As expected, Reed and Sempra President Mark Snell talked bullishly about their prospects for having the $9-10 billion Cameron LNG export project operable by 2017; however, they fell short of the expectation that they would announce the selection of an engineering/construction firm, noting that bids are still being taken and the announcement will not come until later this year.
Snell offered the longer-term prospect that Sempra might pursue a small export capability at its Energia Costa Azul LNG project in North Baja California in Mexico, which is now fully subscribed as an import terminal. For now, however, Snell said the Cameron project is Sempra’s top priority.
Reed said the Freeport DOE decision was “very positive,” including key parts “that are absolutely important to us and how we view the future.
“In the Freeport decision, the DOE reaffirmed the 1934 Natural Gas Act, and that means they reaffirmed that the burden of proof to have these projects not go forward is on others,” she said. “[Opponents] have to show that it is not in the public interest [to export LNG], and further in the Freeport order they declare that these projects are in the public interest.
“It sets up the framework for long-term approval of exports, and we think that is very, very positive. And another part of the Freeport decision saw DOE address the 200,000 comments it had received on the export issue, so we see the Freeport order as being extremely constructive.”
Snell said the non-FTA permit from DOE is essential to ensure that the Cameron project is fully viable for the long term. “The Freeport decision was terrific,” said Snell. “Our analysis is really quite positive because of the reaffirming that this is in the public interest.
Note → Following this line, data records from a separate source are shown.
/-- 30 R85, 60 R171: the response word and the numbers of the codes. -/
def Obligations.ResponseWordLayout : Prop :=
  (∀ code info, (responseWord code info).extractLsb' 0 4 = code.number ∧
    (responseWord code info).extractLsb' 4 4 = 0 ∧ (responseWord code info).extractLsb' 8 8 = info ∧
    code.number.toNat ≤ 5) ∧
  ResultCode.ok.number = 0 ∧ ResultCode.rangeErr.number = 1 ∧ ResultCode.busErr.number = 2 ∧
  ResultCode.allocFail.number = 3 ∧ ResultCode.noDevice.number = 4 ∧ ResultCode.illegalOp.number = 5

/-- 30 R81 step 2: acceptance latches the header and the payload and sets `BUSY`, which shows in `STATUS` bit 0 alone. -/
def Obligations.AcceptanceLatchesThePacket : Prop :=
  ∀ (h : HeaderWord) (payload : List Byte) (s : State),
    (accept h payload s).opc = h.extractLsb' 64 8 ∧ (accept h payload s).a = h.extractLsb' 48 16 ∧
    (accept h payload s).b = h.extractLsb' 32 16 ∧ (accept h payload s).c = h.extractLsb' 16 16 ∧
    (accept h payload s).d = h.extractLsb' 0 16 ∧ (accept h payload s).pay = payload ∧
    (accept h payload s).status.getLsbD 0 = true ∧
    (accept h payload s).status.extractLsb' 1 15 = s.status.extractLsb' 1 15 ∧
    (accept h payload s).responses = s.responses ∧
    SameDevice s (accept h payload s) ∧ SameMemory s (accept h payload s) ∧ SameBus s (accept h payload s) ∧
    SameWork s (accept h payload s) ∧ SameHost s (accept h payload s)

/-- 30 R81, R82: a step of a ready block runs the operation its packet decodes to, on the accepted state. -/
def Obligations.StepRunsTheDecodedPacket : Prop :=
  ∀ (s : State) (h : HeaderWord) (payload : List Byte) (rest : List HostInput) (i : Instr),
    s.seq = .idle → s.busy = false → s.host = .packet h payload :: rest →
    decode ⟨Header.ofWord h, payload⟩ = .ok i →
    step s = exec i (accept h payload (withHost rest s))

/-- 30 R87, R93: a packet no row of the opcode table accepts is answered `ILLEGAL_OP`; only `LAST_RESULT`, `LAST_INFO` and the
operand registers change. -/
def Obligations.IllegalPacketChangesNothing : Prop :=
  ∀ (s : State) (h : HeaderWord) (payload : List Byte) (rest : List HostInput),
    s.seq = .idle → s.busy = false → s.host = .packet h payload :: rest →
    (∀ r ∈ opcodeTable, r.accepts ⟨Header.ofWord h, payload⟩ = false) →
    ∃ t, step s = .next t ∧ Answered .illegalOp 0 s t ∧ SameDevice s t ∧ SameMemory s t ∧ SameBus s t ∧ SameWork s t ∧
      t.latched = ⟨Header.ofWord h, payload⟩ ∧ t.host = rest ∧ t.allocs = s.allocs

/-- 70 R202, 30 R81 step 1: a busy block has no step for a reset, and accepts no packet (the model's faults, log 16). -/
def Obligations.BusyBlockHasNoStep : Prop :=
  ∀ s : State, s.busy = true →
    (∀ rest, s.host = .reset :: rest → step s = .fault .resetWhileBusy) ∧
    (∀ h payload rest, s.host = .packet h payload :: rest → step s = .fault .midOperation)

/-- 70 R200: a reset input of a ready block gives the reset state (what lies outside the block is kept: log 17). -/
def Obligations.ResetInputGivesTheResetState : Prop :=
  ∀ (s : State) (rest : List HostInput),
    s.seq = .idle → s.busy = false → s.host = .reset :: rest →
    step s = .next { State.reset with
      host := rest, answers := s.answers, answerDraws := s.answerDraws, allocs := s.allocs, draws := s.draws }

/-- 30 R81: in a state between operations every packet, whatever its bits, gets exactly one response, which says what
`LAST_RESULT` and `LAST_INFO` say; the block is idle again. Assumed (20_memory R61, 92 D30): the transport always answers
(log 3, PRESUMED, unsafe). The model's choice: a block to which nothing is offered steps to itself (log 2); the operand
registers keep the packet after the operation (log 10, DEDUCED). -/
def Obligations.EveryPacketGetsOneResponse : Prop :=
  ∀ s : State, Inv s →
    (∃ t, step s = .next t) ∧
    ∀ h payload rest, s.host = .packet h payload :: rest →
      ∃ t, step s = .next t ∧ t.responses = s.responses ++ [responseWord t.lastResult t.lastInfo] ∧
        t.host = rest ∧ t.busy = false ∧ t.seq = .idle ∧ t.latched = ⟨Header.ofWord h, payload⟩

/-! ## Encoding -/

/-- 30 R82, R84, R90: headers written out from the spec's encodings. -/
def Obligations.SampleHeadersDecode : Prop :=
  decode ⟨Header.ofWord 0x010000003C00000000, []⟩ = .ok (.init 0 0x3C) ∧
  decode ⟨Header.ofWord 0x020001000000000000, []⟩ = .ok (.clear true) ∧
  decode ⟨Header.ofWord 0x030003000A00010000, []⟩ = .ok (.setPoint 3 10 true) ∧
  decode ⟨Header.ofWord 0x04FFFE000300030003, []⟩ = .ok (.drawLine (-2) 3 3 3) ∧
  decode ⟨Header.ofWord 0x050000000200000000, [0x41, 0x42]⟩ = .ok (.drawText 0 [0x41, 0x42]) ∧
  decode ⟨Header.ofWord 0x060000000000000000, []⟩ = .ok .refresh ∧
  decode ⟨Header.ofWord 0x070000000000000000, []⟩ = .ok .release ∧
  decode ⟨Header.ofWord 0x0800AF000000000000, []⟩ = .ok (.writeCmd 0xAF) ∧
  decode ⟨Header.ofWord 0x090003000000000000, [0xFF, 0x00, 0x81]⟩ = .ok (.writeData [0xFF, 0x00, 0x81])

/-- 30 R84, R86: decoding the packet of a well-formed operation gives the operation back, from its fields, from its 72-bit
number and from its bytes. -/
def Obligations.DecodeEncodeRoundTrip : Prop :=
  ∀ i : Instr, i.wellFormed = true →
    decode (encode i) = .ok i ∧
    decode ⟨Header.ofWord (encode i).header.toWord, (encode i).payload⟩ = .ok i ∧
    decodeBytes (encode i).toBytes = .ok i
Two big hurdles were met in the decision.”
Because DOE dealt with thousands of comments in the Freeport order, Snell said it should not take as long to get a decision on other projects, including Cameron. “There is nothing that we have heard from DOE that would lead us to believe that we will not get a permit by year-end; we’re very confident of that.”
In response to an analyst’s question on the Costa Azul LNG terminal in Mexico, Snell said there is only room for one liquefaction train there. “Keep in mind that this facility is fully subscribed (BP and Shell), but we’re looking at that possibility and we think it is real. It is probably politically a little trickier because Pemex is the only company in Mexico with the right to sell all petroleum products. We’re still optimistic on it [longer term], but right now Cameron is our first priority.”